Task brief. For the records that follow, work out how many lines include "allow" and give only that count.
[Opening Data provided section]
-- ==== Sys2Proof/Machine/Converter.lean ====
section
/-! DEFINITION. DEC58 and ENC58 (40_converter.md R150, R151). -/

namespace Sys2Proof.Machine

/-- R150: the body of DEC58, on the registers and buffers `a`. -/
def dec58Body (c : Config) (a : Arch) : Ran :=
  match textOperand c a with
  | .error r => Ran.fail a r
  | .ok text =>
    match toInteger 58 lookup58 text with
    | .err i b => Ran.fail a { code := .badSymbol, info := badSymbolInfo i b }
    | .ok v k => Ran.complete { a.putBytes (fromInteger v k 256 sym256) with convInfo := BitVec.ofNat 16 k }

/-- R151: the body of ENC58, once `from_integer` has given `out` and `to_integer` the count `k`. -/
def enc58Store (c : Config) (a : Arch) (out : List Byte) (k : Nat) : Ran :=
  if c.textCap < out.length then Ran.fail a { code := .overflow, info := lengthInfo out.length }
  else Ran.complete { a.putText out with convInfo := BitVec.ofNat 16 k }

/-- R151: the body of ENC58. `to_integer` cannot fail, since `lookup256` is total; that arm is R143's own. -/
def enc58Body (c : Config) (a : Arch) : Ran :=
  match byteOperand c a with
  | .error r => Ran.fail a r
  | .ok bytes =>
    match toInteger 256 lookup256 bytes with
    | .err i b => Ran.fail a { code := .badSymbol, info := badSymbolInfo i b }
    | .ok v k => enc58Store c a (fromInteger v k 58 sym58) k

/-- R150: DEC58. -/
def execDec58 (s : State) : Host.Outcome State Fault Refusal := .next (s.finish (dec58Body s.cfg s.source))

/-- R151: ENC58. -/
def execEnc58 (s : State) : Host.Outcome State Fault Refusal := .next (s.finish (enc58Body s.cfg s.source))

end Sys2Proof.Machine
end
[Closing Data provided section]
[Opening Data provided section]
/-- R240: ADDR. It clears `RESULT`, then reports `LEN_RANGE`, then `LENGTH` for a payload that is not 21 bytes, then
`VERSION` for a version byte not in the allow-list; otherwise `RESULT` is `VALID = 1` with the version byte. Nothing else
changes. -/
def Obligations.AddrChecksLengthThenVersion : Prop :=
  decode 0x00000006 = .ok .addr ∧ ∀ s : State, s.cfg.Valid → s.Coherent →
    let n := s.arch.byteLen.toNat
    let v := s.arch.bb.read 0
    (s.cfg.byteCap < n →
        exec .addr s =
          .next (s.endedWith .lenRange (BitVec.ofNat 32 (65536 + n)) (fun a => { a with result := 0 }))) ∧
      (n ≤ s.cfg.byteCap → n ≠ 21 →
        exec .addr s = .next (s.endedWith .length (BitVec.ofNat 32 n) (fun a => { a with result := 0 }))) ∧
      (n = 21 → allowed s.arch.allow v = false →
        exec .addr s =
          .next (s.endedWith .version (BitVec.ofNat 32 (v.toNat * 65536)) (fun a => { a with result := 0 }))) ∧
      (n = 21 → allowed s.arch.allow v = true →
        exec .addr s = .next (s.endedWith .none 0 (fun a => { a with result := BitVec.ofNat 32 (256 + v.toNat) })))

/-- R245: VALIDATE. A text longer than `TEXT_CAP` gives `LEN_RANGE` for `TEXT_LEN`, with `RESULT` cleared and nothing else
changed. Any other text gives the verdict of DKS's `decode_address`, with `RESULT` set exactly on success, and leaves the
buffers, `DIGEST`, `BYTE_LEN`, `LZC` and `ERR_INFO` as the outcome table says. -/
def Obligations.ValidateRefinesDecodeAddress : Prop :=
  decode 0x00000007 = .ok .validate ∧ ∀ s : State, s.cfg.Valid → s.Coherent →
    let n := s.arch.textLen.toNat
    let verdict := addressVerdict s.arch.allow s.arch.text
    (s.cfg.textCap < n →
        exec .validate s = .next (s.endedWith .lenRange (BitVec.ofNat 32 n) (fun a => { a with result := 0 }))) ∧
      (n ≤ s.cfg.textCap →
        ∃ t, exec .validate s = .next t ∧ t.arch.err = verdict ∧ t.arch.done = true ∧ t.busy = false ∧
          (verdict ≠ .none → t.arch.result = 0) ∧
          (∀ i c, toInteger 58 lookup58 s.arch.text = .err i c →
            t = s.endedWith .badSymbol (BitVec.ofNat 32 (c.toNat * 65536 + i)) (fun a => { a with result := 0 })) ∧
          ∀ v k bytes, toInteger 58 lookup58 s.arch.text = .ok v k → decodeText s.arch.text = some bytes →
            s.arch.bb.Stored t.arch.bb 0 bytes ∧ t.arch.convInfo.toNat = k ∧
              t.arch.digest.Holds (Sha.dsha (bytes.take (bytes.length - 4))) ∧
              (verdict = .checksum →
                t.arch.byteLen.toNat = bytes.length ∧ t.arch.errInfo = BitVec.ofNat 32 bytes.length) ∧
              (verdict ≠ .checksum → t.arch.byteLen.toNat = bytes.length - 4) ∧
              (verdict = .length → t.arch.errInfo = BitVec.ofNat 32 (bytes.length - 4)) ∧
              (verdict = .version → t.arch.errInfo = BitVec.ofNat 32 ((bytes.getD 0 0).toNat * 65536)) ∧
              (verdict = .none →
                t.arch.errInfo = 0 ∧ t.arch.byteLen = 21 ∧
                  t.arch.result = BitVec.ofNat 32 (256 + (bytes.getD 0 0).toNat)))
[Closing Data provided section]
Worked solution. 4